INSTRUCTIONS FOR THE TASK
Where the string "some" appears in a line of the material below, copy that line.
--- THE RECORDS ---
-- ==== Sys2Proof/Machine/Flags.lean ====
section
/-! DEFINITION. The one flag, `ovf` (R15, R79), and the host's reading of it (R105, R127). -/

namespace Sys2Proof.Machine

/-- `ovf = (ieee32[30:23] == 0xFF)` (R79). -/
def overflowFlag (x : Single) : Bool := x.extractLsb' 23 8 == 0xFF#8

/-- The cause code of a response is its bit `ovf` (R104, R105). -/
def Response.cause (r : Response) : Cause := if r.ovf then .overflow else .none

/-- The source's `Result<float64, DecodeError>` (R19): `ovf` is read before the data (R127). -/
def Response.result (r : Response) : Except DecodeError Double :=
  if r.ovf then .error .overflow else .ok r.ieee64

end Sys2Proof.Machine
end

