-- ==== Sys2Proof/Laws/PerInstr.lean ====
section
/-! SUPPORT. Facts about the instructions as syntax, one lemma for each constructor. -/

namespace Sys2Proof.Laws.OpcodeMap

/-- The encoding of an instruction matches its row of the opcode map, and the row is in the map (R56). -/
def Statement (i : Instr) : Prop := i.row.matches (encode i) = true ∧ i.row ∈ opcodeMap

/-- The mask selects bit 32 alone (R56). -/
theorem and_mask (m : BitVec 1) (w : Word) : (m ++ w : BitVec 33) &&& 0x100000000#33 = m ++ 0#32 := by
  have mask : ∀ k : Fin 33, (0x100000000#33).getLsbD k.val = decide (k.val = 32) := by decide
  refine BitVec.eq_of_getLsbD_eq fun k hk => ?_
  have := mask ⟨k, hk⟩
  simp only at this
  rw [BitVec.getLsbD_and, this, BitVec.getLsbD_append, BitVec.getLsbD_append]
  by_cases h : k < 32
  · simp [h, Nat.ne_of_lt h]
  · have : k = 32 := by omega
    simp [this]

theorem decodeOne (w : Word) : Statement (.decodeOne w) := by
  refine ⟨?_, by simp [opcodeMap, Instr.row]⟩
  simp only [Instr.row, OpcodeRow.matches, encode, and_mask]
  decide

theorem decodeDirect (w : Word) : Statement (.decodeDirect w) := by
  refine ⟨?_, by simp [opcodeMap, Instr.row]⟩
  simp only [Instr.row, OpcodeRow.matches, encode, and_mask]
  decide

end Sys2Proof.Laws.OpcodeMap
end

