-- ==== Sys2Proof/Tests/Slice0.lean ====
section
/-! SUPPORT. The model's own tests. Expected values are those of 95_test_vectors.md, named by its ids, or of the rule
named. The witness theorems show that the hypotheses of the statements can be met. -/

namespace Sys2Proof.Tests

open Sys2Proof Sys2Proof.Machine

/-! ## Helpers -/

/-- The next state, where there is one. -/
def nextOf {σ φ ρ : Type} : Host.Outcome σ φ ρ → Option σ
  | .next s => some s
  | .fault _ => none
  | .refused _ => none

/-- The requests, where a text assembles. -/
def requestsOf : Except AsmError (List Request) → Option (List Request)
  | .ok rs => some rs
  | .error _ => none

/-- The error, where a text does not assemble. -/
def errorOf : Except AsmError (List Request) → Option AsmError
  | .ok _ => none
  | .error e => some e

/-- A state with the given queues and schedule, otherwise as after reset. -/
def block (pend : List Request) (done : List Response) (moves : List Move) : State :=
  { State.reset with pend := pend, done := done, schedule := moves }

/-- The same, with the host's list of issued requests. -/
def blockFrom (issued pend : List Request) (done : List Response) (moves : List Move) : State :=
  { block pend done moves with issued := issued }

/-- The parameters of the interface vectors. -/
def deep (d : Nat) : Params := ⟨d, 1, 1⟩

/-- The request `a` of the interface vectors. -/
def reqA : Request := ⟨false, 0x41100000#32⟩
/-- The request `b`, which overflows. -/
def reqB : Request := ⟨false, 0x61100000#32⟩
/-- `Exec(a)`. -/
def rspA : Response := ⟨false, 0x3F800000#32, 0x3FF0000000000000#64⟩
/-- `Exec(b)`. -/
def rspB : Response := ⟨true, 0x7F800000#32, 0x7FF0000000000000#64⟩
/-- The pins of an edge without reset. -/
def pinsOf (valid : Bool) (w : Word) (ready : Bool) : Pins := ⟨false, valid, false, w, ready⟩
/-- The pins of a reset edge at which the host offers a request and would take a response. -/
def pinsReset : Pins := ⟨true, true, false, 0xC1100000#32, true⟩

/-! ## Well-formedness: an ill-formed term for each check -/

theorem test_params_depth_zero_refused : (⟨0, 1, 1⟩ : Params).legal = false := by decide
theorem test_params_latency_zero_refused : (⟨1, 0, 1⟩ : Params).legal = false := by decide
theorem test_params_lanes_zero_refused : (⟨1, 1, 0⟩ : Params).legal = false := by decide
theorem test_params_ones_legal : (⟨1, 1, 1⟩ : Params).legal = true := by decide
theorem test_request_of_34_bits_refused : isRequestNumber (2 ^ 33) = false := by decide
theorem test_every_instr_well_formed (i : Instr) : i.wellFormed = true := by cases i <;> rfl

/-! ## Decoding: words written out bit by bit from R50, R51 and the rows' encodings -/

theorem test_decode_one_bits :
    decode 0b0_1_1000010_011100000000000000000000#33 = .decodeOne 0xC2700000#32 := by decide
theorem test_decode_direct_bits :
    decode 0b1_0_0000000_000100000000000000000000#33 = .decodeDirect 0x00100000#32 := by decide
theorem test_decode_table_word : decodeTableWord 40 0x1C2700000 = some (.decodeDirect 0xC2700000#32) := by decide
theorem test_decode_too_wide : decodeTableWord 40 0x200000000 = none := by decide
---
RESPONSE AREA
  | .next s => some s
  | .ok rs => some rs
  | .error e => some e
theorem test_decode_table_word : decodeTableWord 40 0x1C2700000 = some (.decodeDirect 0xC2700000#32) := by decide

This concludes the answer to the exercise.